You don't need to write a new loop every time a new vector size drops, but over time you'll still get more and more cases of wanting to write multiple copies of loops to take advantage of new instructions; there are already a good bunch of extensions of RVV (e.g. Zvbb has a good couple that are encounterable in general-purpose code), and many more to come (e.g. if we ever get vrgathers that don't scale quadratically with LMUL, some mask ops, and who knows what else will be understood as obviously-good-to-have in the future).

This kinda (though admittedly not entirely) balances out the x86 problem - sure, you have to write a new loop to take advantage of wider vector registers, but you often want to do that anyway - on SSE→AVX(2) you get to take advantage of non-destructive ops, all inline loads being unaligned, and a couple new nice instrs; on AVX2→AVX512 you get a ton of masking stuff, non-awful blends, among others.
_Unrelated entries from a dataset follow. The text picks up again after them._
-- ==== Sys2Proof/Certificates/Slice0/Obligations.lean ====
section
/-! DEFINITION. The statements for the provers. Each docstring names the rule of spec/ it formalises, or the
decision or the model's choice it rests on. -/

open Sys2Proof Sys2Proof.Machine

/-! ### Encoding -/

/-- Decode and encode agree (spec/30_encoding.md sections 2 and 7): an instruction received in its mode is read back
from its byte with every field, whatever bytes follow. -/
def Obligations.DecodeOfEncodeIsTheInstruction : Prop :=
  ∀ (mode : Bool) (i : Instr) (rest : List Byte), WellFormed mode i = true →
    decode mode (encode i ++ rest) = .ok (i, rest)

/-- R67 (and R59 for data bytes): in either mode each of the 256 byte values is exactly one instruction, the decoder
reads that one, and it raises nothing. -/
def Obligations.EveryByteIsExactlyOneInstruction : Prop :=
  ∀ (mode : Bool) (b : Byte),
    (WellFormed mode (decodeByte mode b) = true ∧ encodeByte (decodeByte mode b) = b) ∧
    (∀ i : Instr, WellFormed mode i = true → encodeByte i = b → i = decodeByte mode b) ∧
    ∀ s : State, s.commandMode = mode → Completes (dispatch b s)

/-- A few words of spec/95_test_vectors.md, one for each row of the opcode table, read as the encodings say. -/
def Obligations.SampleWordsDecodeAsTheSpecSays : Prop :=
  decodeTableWord 8 0x03 = some (.displayModeSet 3#6) ∧
  decodeTableWord 8 0x42 = some (.dataSet 0#3 false true false) ∧
  decodeTableWord 8 0x44 = some (.dataSet 0#3 true false false) ∧
  decodeTableWord 8 0xB8 = some (.displayControl 3#2 true 0#3) ∧
  decodeTableWord 8 0x87 = some (.displayControl 0#2 false 7#3) ∧
  decodeTableWord 8 0xF3 = some (.addressSet 3#2 3#4) ∧
  decode false [0xC0#8] = .ok (.dataWrite 0xC0#8, [])

/-- R68, with the spec's decisions D6 and D7: the ignored bits of a command have no effect. Where both bytes are
key-read commands they make the same free draw, which is the model's choice (notes/assumptions/1.md). -/
def Obligations.IgnoredBitsHaveNoEffect : Prop :=
  ∀ (s : State) (b c : Byte), s.commandMode = true → topBits b = topBits c →
    (topBits b = 1#2 → b.getLsbD 1 = c.getLsbD 1 ∧ b.getLsbD 2 = c.getLsbD 2) →
    (topBits b = 2#2 → b.getLsbD 3 = c.getLsbD 3) →
    (topBits b = 3#2 → b.extractLsb' 0 4 = c.extractLsb' 0 4) →
    dispatch b s = dispatch c s

/-! ### The instructions: what each does, in every state, and that it completes -/

/-- R89: DISPLAY_MODE_SET changes nothing, `commandMode` included, for all 64 values of its bits. -/
def Obligations.DisplayModeSetIsInert : Prop :=
  (∀ (m : BitVec 6) (s : State), exec (.displayModeSet m) s = .next s) ∧
  ∀ (b : Byte) (s : State), s.commandMode = true → topBits b = 0#2 → dispatch b s = .next s

/-- R91, with the spec's decisions D6 (the bits that are ignored, and nothing written for R clear) and D9 (the level
on DIO after the switch is a free draw: here draw number `s.draws`, of which nothing is known; counting the draws is
the model's, notes/assumptions/1.md). -/
def Obligations.DataSetSetsAddressingAndEntersKeyRead : Prop :=
  ∀ (x : BitVec 3) (f x0 : Bool) (s : State),
    exec (.dataSet x f false x0) s = .next { s with autoInc := !f, commandMode := false } ∧
    exec (.dataSet x f true x0) s =
      .next { s with
        autoInc := !f
        commandMode := false
        readingKeys := true
        keyBitCounter := 0
        dioDir := .output
        dioOut := Config.dioPreshiftLevel s.draws
        draws := s.draws + 1 }

/-- spec/41_commands.md section 3 (conflict C4): every command byte `01xxxx1x`, not only 0x42, enters key-read mode
with the shift-out counter at 0 and DIO driven, ends command mode, and leaves RAM, address, display and pins SEG and
GRID alone; and no further CLK_RISE before an STB_RISE has any effect. -/
def Obligations.EveryReadKeysByteEntersKeyRead : Prop :=
  ∀ (b : Byte) (s : State), s.commandMode = true → topBits b = 1#2 → b.getLsbD 1 = true →
    ∃ t, dispatch b s = .next t ∧ t.readingKeys = true ∧ t.keyBitCounter = 0 ∧ t.dioDir = .output ∧
      t.commandMode = false ∧ t.autoInc = !b.getLsbD 2 ∧ t.ram = s.ram ∧ t.address = s.address ∧
      t.displayOn = s.displayOn ∧ t.seg = s.seg ∧ t.grid = s.grid ∧ t.keyData = s.keyData ∧
      ∀ dio rest, step { t with events := .clkRise dio :: rest } = .next { t with events := rest }

/-- R93: DISPLAY_CONTROL stores bit 3 in `displayOn` and changes nothing else: `commandMode` stays, and the pins keep
their levels. (That bits 5:4 are ignored is also the spec's decision D7.) -/
def Obligations.DisplayControlSetsDisplayOnOnly : Prop :=
  (∀ (x : BitVec 2) (e : Bool) (b : BitVec 3) (s : State),
    exec (.displayControl x e b) s = .next { s with displayOn := e }) ∧
  ∀ (b : Byte) (s : State), s.commandMode = true → topBits b = 2#2 →
    dispatch b s = .next { s with displayOn := b.getLsbD 3 }

/-- R95: ADDRESS_SET loads bits 3:0 unchanged, 14 and 15 too, clears `commandMode` and changes nothing else. -/
def Obligations.AddressSetLoadsAddress : Prop :=
  (∀ (x : BitVec 2) (a : BitVec 4) (s : State),
    exec (.addressSet x a) s = .next { s with address := a, commandMode := false }) ∧
  ∀ (b : Byte) (s : State), s.commandMode = true → topBits b = 3#2 →
    dispatch b s = .next { s with address := b.extractLsb' 0 4, commandMode := false }

/-- R97: DATA_WRITE below 14 stores the byte at `address`, leaves every other RAM byte, and with auto-increment moves
the address to (address + 1) mod 14; at 14 and 15 nothing at all changes. No other field changes. -/
def Obligations.DataWriteStoresAtAddress : Prop :=
  ∀ (d : Byte) (s : State),
    (s.address.toNat < 14 →
      ∃ m : Memory,
        exec (.dataWrite d) s =
          .next { s with
            ram := m
            address := if s.autoInc then BitVec.ofNat 4 ((s.address.toNat + 1) % 14) else s.address } ∧
        m.read s.address.toNat = d ∧ ∀ a, a ≠ s.address.toNat → m.read a = s.ram.read a) ∧
    (14 ≤ s.address.toNat → exec (.dataWrite d) s = .next s) ∧
    (s.commandMode = false → dispatch d s = exec (.dataWrite d) s)

/-- R96: ADDRESS_SET holds 14 and 15; every data byte that follows is dropped and the address does not move, until
another ADDRESS_SET byte completes. -/
def Obligations.AddressFourteenAndFifteenAreHeld : Prop :=
  (∀ (x : BitVec 2) (a : BitVec 4) (s : State), 14 ≤ a.toNat →
    ∃ t, exec (.addressSet x a) s = .next t ∧ t.address = a ∧ ∀ d, exec (.dataWrite d) t = .next t) ∧
  ∀ s t : State, step s = .next t → 14 ≤ s.address.toNat →
    (t.address = s.address ∧ t.ram = s.ram) ∨
    ∃ b, CompletesByte s b ∧ s.commandMode = true ∧ topBits b = 3#2 ∧ t.address = b.extractLsb' 0 4

/-- R88: the dispatch of a byte, by its two top bits in command mode and as data outside it, with the operands the
formats R61 to R65 give. -/
def Obligations.DispatchFollowsTheTopTwoBits : Prop :=
  ∀ (b : Byte) (s : State),
    (s.commandMode = true →
      (topBits b = 0#2 → dispatch b s = exec (.displayModeSet (b.extractLsb' 0 6)) s) ∧
      (topBits b = 1#2 → dispatch b s =
        exec (.dataSet (b.extractLsb' 3 3) (b.getLsbD 2) (b.getLsbD 1) (b.getLsbD 0)) s) ∧
      (topBits b = 2#2 → dispatch b s =
        exec (.displayControl (b.extractLsb' 4 2) (b.getLsbD 3) (b.extractLsb' 0 3)) s) ∧
      (topBits b = 3#2 → dispatch b s = exec (.addressSet (b.extractLsb' 4 2) (b.extractLsb' 0 4)) s)) ∧
    (s.commandMode = false → dispatch b s = exec (.dataWrite b) s)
RVV gets an advantage here largely due to just simply being a newer ISA, at a time where it is actually reasonably possible for even baseline hardware to support expensive compute instrs, complex shuffles, all unaligned mem ops (..though, actually, with RISC-V/RVV not mandating unaligned support (and allowing it to be extremely-slow even when supported) this is another thing you may want to write multiple loops for), and whatnot; whereas x86 SSE2 had to work on whatever could exist 20 years ago, and as such made respective compromises.

In some edge-cases the x86 approach can even be better - if you have some code that benefits from having different versions depending on hardware vector size (e.g. needs to use vrgather, or processes some fixed-size data that'd be really bad to write in a scalable way), on RVV you may end up needing to write a loop for each combination of VLEN and extension-set (i.e. a quadratic number of cases), whereas on x86 you only need to have a version of the loop for each desired extension-set.